Given the Planck-Church-Turing thesis, this implies that \(\mathbb{E}[K(\cdot)]\) is equivalent to the Minimum Energy Principle or what some call the Principle of Least Action. It follows that Occam’s razor is a search algorithm over the space of probabilistic programs in an appropriate information geometry.

In fact, just as the Principle of Least action has a variational formulation we may note that if we define the functional:

\begin{equation} \forall f \in F_{\theta}, J[f] = H(X|f) + H(f) \end{equation}

where \(f\) is a probabilistic program parametrised by a neural network, we may recover (1) via the functional derivative:

\begin{equation} \frac{\delta J}{\delta f} \Big|_{f = \Omega} = 0 \end{equation}

The only problem is that \(J\) does not generally define a convex optimisation problem so in practice we may use a modified search algorithm: (1) choose the smallest \(f \in F_{\theta}\) (2) that minimises \(D_{KL}[P_X|P_f]\). Alternatively, as proposed by Schmidhuber, we may reverse the procedure by finding the most accurate model then shrinking it in order to remove irrelevant axioms.

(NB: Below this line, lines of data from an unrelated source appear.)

/-- Settles O26: a hint changes memory units and the TLB alone, IFENCE the fetch buffer alone, and DISCARD of one page its lines and
the two registers that name the range. -/
theorem prefetchDiscardAndFetchFence : Obligations.PrefetchDiscardAndFetchFence := by
  unfold Obligations.PrefetchDiscardAndFetchFence
  refine ⟨pref_keeps, ifence_keeps, fun a b e s hab ha hpos hend h hperm hpage hexcl => ?_⟩
  have hb : b ≠ 0 := fun e => by rw [e] at hpos; exact absurd hpos (by rw [x_zero]; decide)
  obtain ⟨hxa, hxb, hkeeps⟩ := x_pageDropped (s := s) (e := e) hab ha hb
  refine ⟨_, discard_page hab ha hpos hend h hperm hpage hexcl, ?_, hkeeps, hxa, hxb, fun line hlo hhi hpaged => ?_⟩
  · obtain ⟨u, hu, heq⟩ := pageDropped_memory s a b e
    rw [heq]
    exact congrArg (·.issue.npc) hu.core
  · rw [pageDropped, if_pos hpaged]
    exact dropLines_inside s hlo hhi

end Sys2Proof.Machine

/-! Two messages of one age in an inbox (10_queue R259): what DoneDispatchesOrIdles says of the message that DONE dispatches
does not exclude them, and the model takes an entry out of the inbox by its age. -/
namespace Sys2Proof.Machine

/-- A request and a system message of one age. -/
def requestOfAgeOne : Msg :=
  { handler := 0x100, sender := 3, tag := 9, cls := 0, alen := 0, stime := 77, payload := 0, src := .core 3, origin := .plain,
    clock := Clock.zero, far := false, age := 1, arrived := 80, attaching := false }
def systemOfAgeOne : Msg := { requestOfAgeOne with cls := 3, handler := 0x200 }

/-- A core in task mode that ends its handler with both in its inbox. -/
def twoOfAgeOne : State :=
  (State.reset.mapSys fun r => { r with status := 0 }).mapCore fun c => { c with
    run := .running, mail := { c.mail with inbox := [requestOfAgeOne, systemOfAgeOne] } }

theorem canEnd_twoOfAgeOne : CanEnd twoOfAgeOne where
  ready := ⟨by decide +kernel, by decide +kernel, by decide +kernel, by unfold Unpaired; decide +kernel⟩
  mode := by decide +kernel
  bank := by decide +kernel
  user := by decide +kernel
  spill := by decide +kernel
  failed := by decide +kernel
  untraced := by unfold NoTrace; decide +kernel
  debts := fun m h => by
    rw [show twoOfAgeOne.core.mail.insvc = none by decide +kernel] at h
    cases h
  queue := by decide +kernel
  replay := by decide +kernel

/-- The system message is the first candidate, and the request, the first entry of its age, is dispatched. -/
theorem done_twoOfAgeOne_insvc {t : State} (h : exec .done twoOfAgeOne = .next t) : t.core.mail.insvc = some requestOfAgeOne := by
  have hmsg : (match exec .done twoOfAgeOne with | .next u => u.core.mail.insvc | _ => none) = some requestOfAgeOne := by
    decide +kernel
  rwa [h] at hmsg

/-- Refutes O35: of two entries of one age the message of R259's choice need not be the one that is taken. -/
theorem not_doneDispatchesOrIdles : ¬ Obligations.DoneDispatchesOrIdles := by
  unfold Obligations.DoneDispatchesOrIdles
  intro h
  obtain ⟨t, ht, -, -, -, -, -, -, -, -, hserved, -⟩ :=
    (h .done twoOfAgeOne (.inl rfl) canEnd_twoOfAgeOne).1 systemOfAgeOne [requestOfAgeOne] (by decide +kernel)
  rw [done_twoOfAgeOne_insvc ht] at hserved
  exact absurd hserved (by decide +kernel)

end Sys2Proof.Machine

/-! A core that leaves an ALIGN with evicted slots places its reload claim, which serves the head of its pool's reload queue
(04_core R103; 05_vector R112, R116): what WaitAndInterruptEvents says of the cores of the quad that wait in no ALIGN. -/
namespace Sys2Proof.Machine

/-- Core 0 waits in an ALIGN with nothing evicted, core 1 in one with an evicted slot, and core 2 for the reload of its own, whose
claim stands at the head of the queue. -/
def alignsBesideReload : State :=
  let waits (c : Core) (w : WaitFor) (x : Slot) : Core :=
    { c with run := .waiting, wait := some ⟨0, w⟩, vec := { c.vec with s1 := x } }
  { State.reset with
    core := waits State.reset.core .align .unmapped
    others := [(1, waits (Core.reset 1) .align .evicted), (2, waits (Core.reset 2) .reload .evicted)]
    un := { State.reset.un with pools := [(0, { Pool.fresh with reloads := [.slots 2] })] } }

theorem numberedCores_alignsBesideReload : NumberedCores alignsBesideReload := by
  intro n
  by_cases h0 : n = 0
  · subst h0
    decide +kernel
  · by_cases h1 : n = 1
    · subst h1
      decide +kernel
    · by_cases h2 : n = 2
      · subst h2
        decide +kernel
      · have hnone : tget alignsBesideReload.others n = none :=
          (if_neg (Ne.symm h1)).trans (if_neg (Ne.symm h2))
        rw [getCore, if_neg (show n ≠ alignsBesideReload.core.num from h0), tgetD, hnone]
        rfl
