-- ==== Sys2Proof/Machine/Flags.lean ====
section
/-! DEFINITION. Every flag the spec defines (spec/10_state.md R22): six instructions write 0 or 1 to `V[15]`. -/

namespace Sys2Proof.Machine

/-- A flag value, 1 or 0. -/
def flagOf (c : Bool) : Byte := if c then 1#8 else 0#8

/-- `ADD Vx,Vy`: 1 if the true sum is above 255 (R117). -/
def carryFlag (a b : Byte) : Byte := flagOf (decide (255 < a.toNat + b.toNat))

/-- `SUB` and `SUBN`: 1 if the minuend is at least the subtrahend, that is no borrow (R118, R121). -/
def noBorrowFlag (minuend subtrahend : Byte) : Byte := flagOf (decide (subtrahend.toNat ≤ minuend.toNat))

/-- `SHR`: the bit shifted out, bit 0 (R120). -/
def shrFlag (a : Byte) : Byte := flagOf (a.getLsbD 0)

/-- `SHL`: the bit shifted out, bit 7 (R119). -/
def shlFlag (a : Byte) : Byte := flagOf (a.getLsbD 7)

/-- `DRW`: 1 if any pixel went from set to unset (R145). -/
def collisionFlag (c : Bool) : Byte := flagOf c

end Sys2Proof.Machine
end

I will note that regardless of the heuristic we use, as we generally want to minimise the divergence \(D_{KL}[P_X|P_f]\) we will generally use an approximation to the natural gradient.

References:

  1. J. Schmidhuber. Discovering neural nets with low Kolmogorov complexity and high generalization capability. Neural Networks, 10(5):857–873, 1997.

  2. Shun-ichi Amari. Natural Gradient Works Efficiently in Learning. Neural Computation 10, 251–276 (1998)

  3. Peter D. Grünwald. The Minimum Description Length Principle . MIT Press. 2007.